··· SOURCE MATERIAL ···

-- ==== Sys2Proof/Safety.lean ====
section
/-! DEFINITION. What counts as a safe state and a safe run, in the terms the statements use. -/

namespace Sys2Proof.Machine

/-- Nothing outside the block happens inside the next pair: no rogue context, no reset (the launch premise of
60_exceptions.md R223). -/
def State.undisturbed (s : State) : Prop := s.mids.headD [] = []

/-- Nobody but the sequencer has anything to do: no turn is scheduled, no caller presents a word, nothing is
scheduled inside a pair, and no pair is open. -/
structure State.Alone (s : State) : Prop where
  turns : s.turns = []
  callers : ∀ q ∈ s.callers, q = []
  mids : s.mids = []
  lock : s.lock = false

/-- The order of the loads of a decode under a layout code, as latch indices (41_decoder.md R141, R183). -/
def loadOrder (code : BitVec 7) : List (Fin 16) := [0, 1, 2, 3] ++ groupLoads code

/-- The `RAWV` of a decode that has loaded these latches. -/
def loadedMask (ks : List (Fin 16)) : BitVec 16 := ks.foldr (fun k m => m ||| (1#16 <<< k.val)) 0

/-- `RAWV` is what a decode leaves that has done its first loads in order; beyond the first the function is
present (41_decoder.md R141, R184; 95_test_vectors.md V7). -/
def State.loadedInOrder (s : State) : Prop :=
  ∃ n ≤ 16, s.rawv = loadedMask ((loadOrder (codeOf s.raw[3])).take n) ∧
    (1 < n → presentOf s.raw[0] = true)

/-- The invariant of the machine between steps. -/
structure State.Inv (s : State) : Prop where
  /-- `LOCK` is never held across two pairs (10_state.md R21). -/
  unlocked : s.lock = false
  /-- Configuration space keeps its canonical form. -/
  memory : s.mem.wf
  /-- The two ports are distinct (00_scope.md R6). -/
  ports : s.cam.addrPort ≠ s.cam.dataPort
  /-- The reserved bits of `CONFIG_ADDRESS`, 30:24 at the default enable bit, are 0 (30_encoding.md R102, 93 U16). -/
  camReserved : s.configAddress &&& camReservedBits s.cam = 0
  /-- During a scan the decoder is bound to the function the scan is at (42_enumerator.md R192). -/
  target : s.seq = .enumerating → s.tgt = s.scan
  /-- Outside a scan `SCAN` is 0 (42_enumerator.md R197). -/
  scanAtRest : s.seq ≠ .enumerating → s.scan = 0
  /-- A function 1 to 7 is visited only when `MF` is 1 (42_enumerator.md R194). -/
  probed : s.seq = .enumerating → fnOf s.scan ≠ 0 → s.mf = true
  /-- Loads happen in order, each once (41_decoder.md R141, R142). -/
  loads : s.loadedInOrder
  /-- The Accessor issues port operations only while `LOCK` is 1 (40_accessor.md R124, R125). -/
  ioLocked : ∀ e ∈ s.ioLog, e.by_ = .accessor → e.locked = true

/-- The addresses of the records emitted since the last `ENUM` was accepted, newest first. -/
def passAddrs : List RecEvent → List FnAddr
  | [] => []
  | .began :: _ => []
  | .emit r :: es => r.address :: passAddrs es
  | .result _ :: es => passAddrs es
  | .done :: es => passAddrs es

/-- Function 0 of the device of `a`. -/
def functionZeroOf (a : FnAddr) : FnAddr := a &&& 0xFFF8#16

/-- The records of the pass stand in strictly ascending address order (newest first: descending), all of them below the
function the scan is at, and with function 0 of every device a record is from (42_enumerator.md R198). -/
structure State.ScanOrdered (s : State) : Prop where
  ascending : (passAddrs s.recOut).Pairwise (fun newer older => older.toNat < newer.toNat)
  functionZero : ∀ a ∈ passAddrs s.recOut, functionZeroOf a ∈ passAddrs s.recOut
  below : s.seq = .enumerating →
    s.tgt = s.scan ∧ (∀ a ∈ passAddrs s.recOut, a.toNat < s.scan.toNat) ∧
      (fnOf s.scan ≠ 0 → functionZeroOf s.scan ∈ passAddrs s.recOut)

/-- What a finished decode of function `a` returns, from the latches it leaves (41_decoder.md R141, R185). -/
def resultOf (a : FnAddr) (x : Vector Word 16) : DecodeResult :=
  if presentOf x[0] then .present (assemble a x (codeOf x[3]) (mfRecOf x[3])) else .absent

/-- The latches a decode loads, in order, from what it finds (41_decoder.md R183). -/
def loadsOf (x : Vector Word 16) : List (Fin 16) :=
  if presentOf x[0] then loadOrder (codeOf x[3]) else [0]

/-- What the loads of latches `ks` of function `a` put on IO, newest first: for each `WA`, then `RD`
(41_decoder.md R142). -/
def loadTrace (c : CamParams) (a : FnAddr) (x : Vector Word 16) (ks : List (Fin 16)) : List IoEvent :=
  (ks.flatMap (fun k =>
    [⟨.accessor, true, .wa (camEnc c (busOf a) (devOf a) (fnOf a) (BitVec.ofNat 8 (4 * k.val)))⟩,
     ⟨.accessor, true, .rd x[k]⟩])).reverse

/-- Whether the environment answers the identifier register of `a` as present, at draw `n`. -/
def State.answersPresent (s : State) (n : Nat) (a : FnAddr) : Bool :=
  presentOf (s.mem.dwordAt s.background n (cfgAddr (busOf a) (devOf a) (fnOf a) 0x00))

/-- Whether the environment answers the header-type register of `a` with the multifunction bit, at draw `n`. -/
def State.answersMultifunction (s : State) (n : Nat) (a : FnAddr) : Bool :=
  mfRecOf (s.mem.dwordAt s.background n (cfgAddr (busOf a) (devOf a) (fnOf a) 0x0C))

/-- Presence of every function, and the multifunction bit of a present one, do not depend on the draw. -/
def State.steadyAnswers (s : State) : Prop :=
  ∀ n n' a, s.answersPresent n a = s.answersPresent n' a ∧
    (s.answersPresent n a = true → s.answersMultifunction n a = s.answersMultifunction n' a)

/-- What a scan finds (42_enumerator.md R191): a present function that is function 0, or belongs to a device
whose function 0 is present and multifunction. -/
def State.discoverable (s : State) (a : FnAddr) : Prop :=
  s.answersPresent 0 a = true ∧
    (fnOf a = 0 ∨
      (s.answersPresent 0 (functionZeroOf a) = true ∧
        s.answersMultifunction 0 (functionZeroOf a) = true))

/-- A row of the micro-operation table as 41_decoder.md R143 to R181 give it: the layout code (`none`: any), the
register offset `o`, the latch index `k`. -/
structure MicroOp where
  op : Instr
  code : Option (BitVec 7)
  offset : BitVec 8
  latch : Fin 16

/-- The common loads. -/
def microOpsCommon : List MicroOp :=
  [⟨.ldId, none, 0x00, 0⟩,
   ⟨.ldCmdsts, none, 0x04, 1⟩,
   ⟨.ldClass, none, 0x08, 2⟩,
   ⟨.ldHdr, none, 0x0C, 3⟩]

/-- The Standard loads. -/
def microOpsStandard : List MicroOp :=
  [⟨.ldSBar0, some 0x00, 0x10, 4⟩,
   ⟨.ldSBar1, some 0x00, 0x14, 5⟩,
   ⟨.ldSBar2, some 0x00, 0x18, 6⟩,
   ⟨.ldSBar3, some 0x00, 0x1C, 7⟩,
   ⟨.ldSBar4, some 0x00, 0x20, 8⟩,
   ⟨.ldSBar5, some 0x00, 0x24, 9⟩,
   ⟨.ldSCis, some 0x00, 0x28, 10⟩,
   ⟨.ldSSubsys, some 0x00, 0x2C, 11⟩,
   ⟨.ldSRom, some 0x00, 0x30, 12⟩,
   ⟨.ldSCap, some 0x00, 0x34, 13⟩,
   ⟨.ldSInt, some 0x00, 0x3C, 15⟩]

/-- The PciBridge loads. -/
def microOpsBridge : List MicroOp :=
  [⟨.ldBBar0, some 0x01, 0x10, 4⟩,
   ⟨.ldBBar1, some 0x01, 0x14, 5⟩,
   ⟨.ldBBus, some 0x01, 0x18, 6⟩,
   ⟨.ldBIo, some 0x01, 0x1C, 7⟩,
   ⟨.ldBMem, some 0x01, 0x20, 8⟩,
   ⟨.ldBPmem, some 0x01, 0x24, 9⟩,
   ⟨.ldBPbaseu, some 0x01, 0x28, 10⟩,
   ⟨.ldBPlimu, some 0x01, 0x2C, 11⟩,
   ⟨.ldBIou, some 0x01, 0x30, 12⟩,
   ⟨.ldBCap, some 0x01, 0x34, 13⟩,
   ⟨.ldBRom, some 0x01, 0x38, 14⟩,
   ⟨.ldBInt, some 0x01, 0x3C, 15⟩]

/-- The CardBus loads. -/
def microOpsCardBus : List MicroOp :=
  [⟨.ldCRaw0, some 0x02, 0x10, 4⟩,
   ⟨.ldCRaw1, some 0x02, 0x14, 5⟩,
   ⟨.ldCRaw2, some 0x02, 0x18, 6⟩,
   ⟨.ldCRaw3, some 0x02, 0x1C, 7⟩,
   ⟨.ldCRaw4, some 0x02, 0x20, 8⟩,
   ⟨.ldCRaw5, some 0x02, 0x24, 9⟩,
   ⟨.ldCRaw6, some 0x02, 0x28, 10⟩,
   ⟨.ldCRaw7, some 0x02, 0x2C, 11⟩,
   ⟨.ldCRaw8, some 0x02, 0x30, 12⟩,
   ⟨.ldCRaw9, some 0x02, 0x34, 13⟩,
   ⟨.ldCRaw10, some 0x02, 0x38, 14⟩,
   ⟨.ldCRaw11, some 0x02, 0x3C, 15⟩]

/-- The 39 micro-operations of 30_encoding.md R101. -/
def microOps : List MicroOp :=
  microOpsCommon ++ microOpsStandard ++ microOpsBridge ++ microOpsCardBus

/-- `i` performs one port-operation pair from `s`, and `w` is the address word the Accessor writes for it: a `CFGRD`, a `CFGWR`
or a load (40_accessor.md R124, R125, 41_decoder.md R142). -/
def State.pairWord (s : State) (i : Instr) (w : Word) : Prop :=
  (∃ b d f r, i = .cfgrd b d f r ∧ w = camEnc s.cam b d f r) ∨
    (∃ b d f r v, i = .cfgwr b d f r v ∧ w = camEnc s.cam b d f r) ∨
    ∃ row ∈ microOps, i = row.op ∧ w = camEnc s.cam (busOf s.tgt) (devOf s.tgt) (fnOf s.tgt) row.offset

/-- A reserved command word (30_encoding.md R104): bits 31:26 not 0, or `DECODE` with `reg` not 0, or `ENUM` with
any of bits 23:0 set. -/
def reservedWord (w : Word) : Prop :=
  w.extractLsb' 26 6 ≠ 0#6 ∨ (w.extractLsb' 24 2 = 2#2 ∧ w.extractLsb' 0 8 ≠ 0#8) ∨
    (w.extractLsb' 24 2 = 3#2 ∧ w.extractLsb' 0 24 ≠ 0#24)

end Sys2Proof.Machine
end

···

▶ REQUIRED WORK
Write out exactly the lines above between the line with "def loadOrder (code" and the line with "def loadedMask (ks", inclusive, and nothing beyond them.

▶ RESPONSE TO THIS EXERCISE
def loadOrder (code : BitVec 7) : List (Fin 16) := [0, 1, 2, 3] ++ groupLoads code

/-- The `RAWV` of a decode that has loaded these latches. -/
def loadedMask (ks : List (Fin 16)) : BitVec 16 := ks.foldr (fun k m => m ||| (1#16 <<< k.val)) 0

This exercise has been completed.